▸ Excerpts from a dataset
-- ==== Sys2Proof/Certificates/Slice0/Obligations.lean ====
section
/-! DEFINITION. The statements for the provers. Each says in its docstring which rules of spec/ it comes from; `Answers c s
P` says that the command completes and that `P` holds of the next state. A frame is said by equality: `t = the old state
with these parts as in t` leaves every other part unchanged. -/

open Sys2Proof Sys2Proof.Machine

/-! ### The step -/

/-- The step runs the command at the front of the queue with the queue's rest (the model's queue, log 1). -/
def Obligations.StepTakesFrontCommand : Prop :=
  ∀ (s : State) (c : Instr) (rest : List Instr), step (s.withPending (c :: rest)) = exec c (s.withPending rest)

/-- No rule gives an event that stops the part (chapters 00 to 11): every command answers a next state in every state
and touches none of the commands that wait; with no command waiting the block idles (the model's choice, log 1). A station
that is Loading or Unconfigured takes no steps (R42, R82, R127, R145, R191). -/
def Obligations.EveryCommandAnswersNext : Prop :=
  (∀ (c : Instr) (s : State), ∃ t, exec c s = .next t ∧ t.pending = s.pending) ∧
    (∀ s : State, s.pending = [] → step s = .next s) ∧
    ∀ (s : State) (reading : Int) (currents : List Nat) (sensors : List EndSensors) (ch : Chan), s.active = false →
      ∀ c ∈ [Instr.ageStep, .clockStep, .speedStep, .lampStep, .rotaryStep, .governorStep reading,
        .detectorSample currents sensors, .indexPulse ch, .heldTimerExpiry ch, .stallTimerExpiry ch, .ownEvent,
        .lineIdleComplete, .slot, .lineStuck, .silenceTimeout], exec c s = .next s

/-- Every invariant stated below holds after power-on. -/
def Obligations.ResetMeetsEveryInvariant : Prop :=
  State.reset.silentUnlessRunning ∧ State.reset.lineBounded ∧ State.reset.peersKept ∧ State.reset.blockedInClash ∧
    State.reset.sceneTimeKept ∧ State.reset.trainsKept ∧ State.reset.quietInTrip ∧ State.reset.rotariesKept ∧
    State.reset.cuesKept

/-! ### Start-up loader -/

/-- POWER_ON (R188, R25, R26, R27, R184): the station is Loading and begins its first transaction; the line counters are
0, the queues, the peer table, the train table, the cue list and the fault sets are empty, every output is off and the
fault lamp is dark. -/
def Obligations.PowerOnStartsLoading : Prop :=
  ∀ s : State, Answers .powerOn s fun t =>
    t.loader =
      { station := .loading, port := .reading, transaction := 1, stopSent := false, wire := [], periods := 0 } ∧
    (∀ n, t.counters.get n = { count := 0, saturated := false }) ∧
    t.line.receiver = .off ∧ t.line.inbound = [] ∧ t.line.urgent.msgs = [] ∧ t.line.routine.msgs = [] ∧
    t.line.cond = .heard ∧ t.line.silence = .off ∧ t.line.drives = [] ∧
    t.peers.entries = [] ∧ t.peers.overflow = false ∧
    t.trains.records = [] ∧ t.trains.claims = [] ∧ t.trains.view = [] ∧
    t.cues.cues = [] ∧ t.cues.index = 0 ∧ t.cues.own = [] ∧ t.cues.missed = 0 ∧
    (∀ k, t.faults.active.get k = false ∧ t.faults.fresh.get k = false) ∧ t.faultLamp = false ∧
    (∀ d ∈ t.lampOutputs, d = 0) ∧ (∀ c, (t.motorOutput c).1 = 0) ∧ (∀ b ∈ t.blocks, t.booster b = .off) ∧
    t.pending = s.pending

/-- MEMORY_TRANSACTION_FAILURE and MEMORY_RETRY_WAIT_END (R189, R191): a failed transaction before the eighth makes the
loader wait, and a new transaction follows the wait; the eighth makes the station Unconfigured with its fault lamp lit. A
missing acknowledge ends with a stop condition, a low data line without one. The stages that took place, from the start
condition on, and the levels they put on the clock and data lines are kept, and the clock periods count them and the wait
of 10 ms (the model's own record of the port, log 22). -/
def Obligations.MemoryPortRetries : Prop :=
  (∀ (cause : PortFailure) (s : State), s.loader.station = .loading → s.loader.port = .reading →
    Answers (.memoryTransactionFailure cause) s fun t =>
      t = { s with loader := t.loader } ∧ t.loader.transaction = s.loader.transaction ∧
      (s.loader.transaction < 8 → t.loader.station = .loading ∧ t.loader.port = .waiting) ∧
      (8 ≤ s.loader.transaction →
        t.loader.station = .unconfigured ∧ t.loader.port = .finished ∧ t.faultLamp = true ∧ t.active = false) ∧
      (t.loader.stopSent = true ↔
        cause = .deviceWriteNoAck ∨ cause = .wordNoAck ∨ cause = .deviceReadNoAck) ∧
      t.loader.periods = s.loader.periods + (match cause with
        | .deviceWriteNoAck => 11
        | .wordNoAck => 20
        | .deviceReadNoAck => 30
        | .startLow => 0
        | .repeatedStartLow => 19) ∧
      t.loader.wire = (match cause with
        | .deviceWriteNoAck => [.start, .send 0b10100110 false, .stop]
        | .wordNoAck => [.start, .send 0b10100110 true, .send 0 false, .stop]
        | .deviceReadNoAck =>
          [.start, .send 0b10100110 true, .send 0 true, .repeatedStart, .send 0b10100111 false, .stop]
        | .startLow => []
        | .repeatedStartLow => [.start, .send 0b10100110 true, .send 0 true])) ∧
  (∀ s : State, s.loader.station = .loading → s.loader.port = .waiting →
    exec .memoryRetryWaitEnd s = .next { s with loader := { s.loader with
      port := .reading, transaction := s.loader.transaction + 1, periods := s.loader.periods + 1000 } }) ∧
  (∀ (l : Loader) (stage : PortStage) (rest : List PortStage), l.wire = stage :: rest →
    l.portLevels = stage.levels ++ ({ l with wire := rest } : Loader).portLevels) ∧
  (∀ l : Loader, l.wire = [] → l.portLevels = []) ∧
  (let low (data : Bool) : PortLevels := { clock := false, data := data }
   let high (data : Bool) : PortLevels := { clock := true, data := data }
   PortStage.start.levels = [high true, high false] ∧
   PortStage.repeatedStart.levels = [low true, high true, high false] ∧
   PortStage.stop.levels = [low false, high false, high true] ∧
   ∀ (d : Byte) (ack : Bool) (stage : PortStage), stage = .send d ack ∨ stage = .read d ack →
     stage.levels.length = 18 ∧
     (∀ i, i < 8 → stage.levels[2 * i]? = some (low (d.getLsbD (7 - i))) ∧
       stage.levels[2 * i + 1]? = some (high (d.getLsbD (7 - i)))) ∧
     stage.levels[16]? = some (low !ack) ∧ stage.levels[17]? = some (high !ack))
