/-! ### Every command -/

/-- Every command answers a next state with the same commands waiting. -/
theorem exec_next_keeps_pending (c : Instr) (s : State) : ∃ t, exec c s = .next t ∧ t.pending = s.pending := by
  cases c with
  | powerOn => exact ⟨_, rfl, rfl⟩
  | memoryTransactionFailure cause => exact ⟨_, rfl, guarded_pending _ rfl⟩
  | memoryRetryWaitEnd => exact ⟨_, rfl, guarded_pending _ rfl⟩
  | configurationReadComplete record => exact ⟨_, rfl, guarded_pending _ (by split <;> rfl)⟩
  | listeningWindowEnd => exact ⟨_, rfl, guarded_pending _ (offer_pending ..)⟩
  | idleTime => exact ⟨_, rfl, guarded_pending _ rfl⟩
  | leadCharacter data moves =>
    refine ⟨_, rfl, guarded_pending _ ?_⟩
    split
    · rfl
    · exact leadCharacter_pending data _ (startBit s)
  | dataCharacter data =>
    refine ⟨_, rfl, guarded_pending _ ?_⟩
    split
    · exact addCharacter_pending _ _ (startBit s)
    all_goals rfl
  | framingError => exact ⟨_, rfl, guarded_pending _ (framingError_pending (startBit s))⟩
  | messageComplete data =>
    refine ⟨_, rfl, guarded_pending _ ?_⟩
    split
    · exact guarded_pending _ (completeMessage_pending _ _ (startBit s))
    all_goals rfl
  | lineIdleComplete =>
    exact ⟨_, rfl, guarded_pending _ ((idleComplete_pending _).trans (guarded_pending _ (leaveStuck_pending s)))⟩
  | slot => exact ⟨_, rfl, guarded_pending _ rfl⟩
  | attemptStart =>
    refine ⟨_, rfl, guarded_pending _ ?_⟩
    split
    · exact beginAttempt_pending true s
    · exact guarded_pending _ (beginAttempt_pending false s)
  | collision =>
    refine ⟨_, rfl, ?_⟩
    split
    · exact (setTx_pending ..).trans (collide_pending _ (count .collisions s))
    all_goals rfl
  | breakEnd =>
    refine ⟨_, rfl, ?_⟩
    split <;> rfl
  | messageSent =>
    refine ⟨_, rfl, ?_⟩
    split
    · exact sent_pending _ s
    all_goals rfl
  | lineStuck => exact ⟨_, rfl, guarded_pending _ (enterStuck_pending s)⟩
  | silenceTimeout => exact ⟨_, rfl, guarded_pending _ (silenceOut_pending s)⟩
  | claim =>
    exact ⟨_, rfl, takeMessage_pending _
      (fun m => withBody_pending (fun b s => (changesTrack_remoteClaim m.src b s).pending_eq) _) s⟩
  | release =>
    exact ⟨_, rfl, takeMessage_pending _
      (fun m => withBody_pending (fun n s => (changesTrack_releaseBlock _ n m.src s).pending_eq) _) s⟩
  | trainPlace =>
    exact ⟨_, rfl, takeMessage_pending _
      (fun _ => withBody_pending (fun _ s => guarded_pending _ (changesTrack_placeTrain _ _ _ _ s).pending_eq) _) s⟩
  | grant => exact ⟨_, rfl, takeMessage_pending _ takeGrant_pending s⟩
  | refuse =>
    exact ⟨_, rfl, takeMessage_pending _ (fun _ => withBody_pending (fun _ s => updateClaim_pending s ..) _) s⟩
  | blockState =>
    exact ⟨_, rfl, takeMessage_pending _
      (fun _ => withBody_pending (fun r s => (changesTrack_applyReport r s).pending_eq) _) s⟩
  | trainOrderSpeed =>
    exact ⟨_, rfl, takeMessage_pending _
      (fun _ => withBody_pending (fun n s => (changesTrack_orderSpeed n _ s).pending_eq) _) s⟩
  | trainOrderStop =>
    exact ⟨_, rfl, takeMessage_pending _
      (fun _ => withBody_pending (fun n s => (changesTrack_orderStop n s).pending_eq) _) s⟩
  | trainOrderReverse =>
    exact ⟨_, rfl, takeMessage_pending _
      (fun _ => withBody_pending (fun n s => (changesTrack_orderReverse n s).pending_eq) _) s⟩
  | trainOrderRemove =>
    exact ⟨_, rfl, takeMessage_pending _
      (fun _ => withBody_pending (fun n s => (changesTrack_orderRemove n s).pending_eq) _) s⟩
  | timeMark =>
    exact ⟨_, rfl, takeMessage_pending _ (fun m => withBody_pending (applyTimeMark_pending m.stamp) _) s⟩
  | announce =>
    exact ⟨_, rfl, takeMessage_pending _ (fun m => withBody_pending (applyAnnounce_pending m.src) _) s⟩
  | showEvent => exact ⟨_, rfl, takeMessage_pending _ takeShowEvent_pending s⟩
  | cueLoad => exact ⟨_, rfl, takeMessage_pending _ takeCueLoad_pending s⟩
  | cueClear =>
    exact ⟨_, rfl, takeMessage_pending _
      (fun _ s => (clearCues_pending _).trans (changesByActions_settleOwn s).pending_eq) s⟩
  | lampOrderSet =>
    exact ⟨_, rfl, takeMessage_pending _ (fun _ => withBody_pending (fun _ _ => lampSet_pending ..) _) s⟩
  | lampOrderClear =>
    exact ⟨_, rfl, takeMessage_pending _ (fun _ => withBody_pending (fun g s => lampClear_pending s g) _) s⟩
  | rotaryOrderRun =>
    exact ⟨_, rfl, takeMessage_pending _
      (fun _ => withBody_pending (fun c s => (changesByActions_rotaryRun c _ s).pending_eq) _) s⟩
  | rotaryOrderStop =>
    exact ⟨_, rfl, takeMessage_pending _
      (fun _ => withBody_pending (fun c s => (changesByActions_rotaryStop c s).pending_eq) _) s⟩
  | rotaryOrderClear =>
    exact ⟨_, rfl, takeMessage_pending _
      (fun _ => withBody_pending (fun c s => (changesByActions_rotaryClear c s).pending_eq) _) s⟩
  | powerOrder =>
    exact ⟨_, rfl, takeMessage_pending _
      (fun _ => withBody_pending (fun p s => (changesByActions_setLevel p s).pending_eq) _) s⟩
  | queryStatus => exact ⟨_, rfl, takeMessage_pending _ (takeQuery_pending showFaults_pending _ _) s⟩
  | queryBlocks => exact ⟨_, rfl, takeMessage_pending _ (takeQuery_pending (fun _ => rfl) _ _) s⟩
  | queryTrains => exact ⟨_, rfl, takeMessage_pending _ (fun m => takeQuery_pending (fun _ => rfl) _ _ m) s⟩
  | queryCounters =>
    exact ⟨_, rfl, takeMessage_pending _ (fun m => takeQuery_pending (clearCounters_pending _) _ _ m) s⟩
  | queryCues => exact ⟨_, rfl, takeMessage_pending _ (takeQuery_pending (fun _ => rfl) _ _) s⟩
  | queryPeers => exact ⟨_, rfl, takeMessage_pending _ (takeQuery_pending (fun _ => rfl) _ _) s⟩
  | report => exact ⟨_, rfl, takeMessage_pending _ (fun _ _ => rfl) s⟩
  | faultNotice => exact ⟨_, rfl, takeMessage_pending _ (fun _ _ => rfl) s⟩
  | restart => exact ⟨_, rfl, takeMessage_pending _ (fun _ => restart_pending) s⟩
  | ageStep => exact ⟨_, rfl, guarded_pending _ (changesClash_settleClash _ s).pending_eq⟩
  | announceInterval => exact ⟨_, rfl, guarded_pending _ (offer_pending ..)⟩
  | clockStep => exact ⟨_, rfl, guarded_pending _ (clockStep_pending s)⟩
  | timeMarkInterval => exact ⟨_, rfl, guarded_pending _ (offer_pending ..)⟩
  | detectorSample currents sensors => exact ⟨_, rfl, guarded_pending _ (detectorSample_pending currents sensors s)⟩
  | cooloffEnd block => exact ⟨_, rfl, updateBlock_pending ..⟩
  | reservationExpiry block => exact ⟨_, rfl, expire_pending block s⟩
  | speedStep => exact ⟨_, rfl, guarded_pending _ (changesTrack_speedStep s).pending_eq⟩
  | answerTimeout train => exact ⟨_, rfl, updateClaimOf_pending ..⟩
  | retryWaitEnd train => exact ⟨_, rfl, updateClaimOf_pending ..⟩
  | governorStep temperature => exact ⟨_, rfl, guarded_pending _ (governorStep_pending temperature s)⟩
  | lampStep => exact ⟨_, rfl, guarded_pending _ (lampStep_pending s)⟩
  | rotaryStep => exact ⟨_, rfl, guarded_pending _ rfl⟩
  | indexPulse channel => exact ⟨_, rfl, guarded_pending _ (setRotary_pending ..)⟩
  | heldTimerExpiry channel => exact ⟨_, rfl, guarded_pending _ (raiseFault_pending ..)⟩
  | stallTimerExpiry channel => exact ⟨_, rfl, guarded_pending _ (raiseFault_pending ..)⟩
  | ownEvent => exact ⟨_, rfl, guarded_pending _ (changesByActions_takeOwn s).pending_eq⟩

▸ REQUIRED ACTION
All lines above from the one with "(completeMessage_pending _ _ (startBit s))" to the one with "(fun _ => withBody_pending (fun _ s => guarded_pending", inclusive, should be copied exactly, and no other lines.

▸ SOLUTION FOR THIS TASK
    · exact guarded_pending _ (completeMessage_pending _ _ (startBit s))
    all_goals rfl
  | lineIdleComplete =>
    exact ⟨_, rfl, guarded_pending _ ((idleComplete_pending _).trans (guarded_pending _ (leaveStuck_pending s)))⟩
  | slot => exact ⟨_, rfl, guarded_pending _ rfl⟩
  | attemptStart =>
    refine ⟨_, rfl, guarded_pending _ ?_⟩
    split
    · exact beginAttempt_pending true s
    · exact guarded_pending _ (beginAttempt_pending false s)
  | collision =>
    refine ⟨_, rfl, ?_⟩
    split
    · exact (setTx_pending ..).trans (collide_pending _ (count .collisions s))
    all_goals rfl
  | breakEnd =>
    refine ⟨_, rfl, ?_⟩
    split <;> rfl
  | messageSent =>
    refine ⟨_, rfl, ?_⟩
    split
    · exact sent_pending _ s
    all_goals rfl
  | lineStuck => exact ⟨_, rfl, guarded_pending _ (enterStuck_pending s)⟩
  | silenceTimeout => exact ⟨_, rfl, guarded_pending _ (silenceOut_pending s)⟩
  | claim =>
    exact ⟨_, rfl, takeMessage_pending _
      (fun m => withBody_pending (fun b s => (changesTrack_remoteClaim m.src b s).pending_eq) _) s⟩
  | release =>
    exact ⟨_, rfl, takeMessage_pending _
      (fun m => withBody_pending (fun n s => (changesTrack_releaseBlock _ n m.src s).pending_eq) _) s⟩
  | trainPlace =>
    exact ⟨_, rfl, takeMessage_pending _
      (fun _ => withBody_pending (fun _ s => guarded_pending _ (changesTrack_placeTrain _ _ _ _ s).pending_eq) _) s⟩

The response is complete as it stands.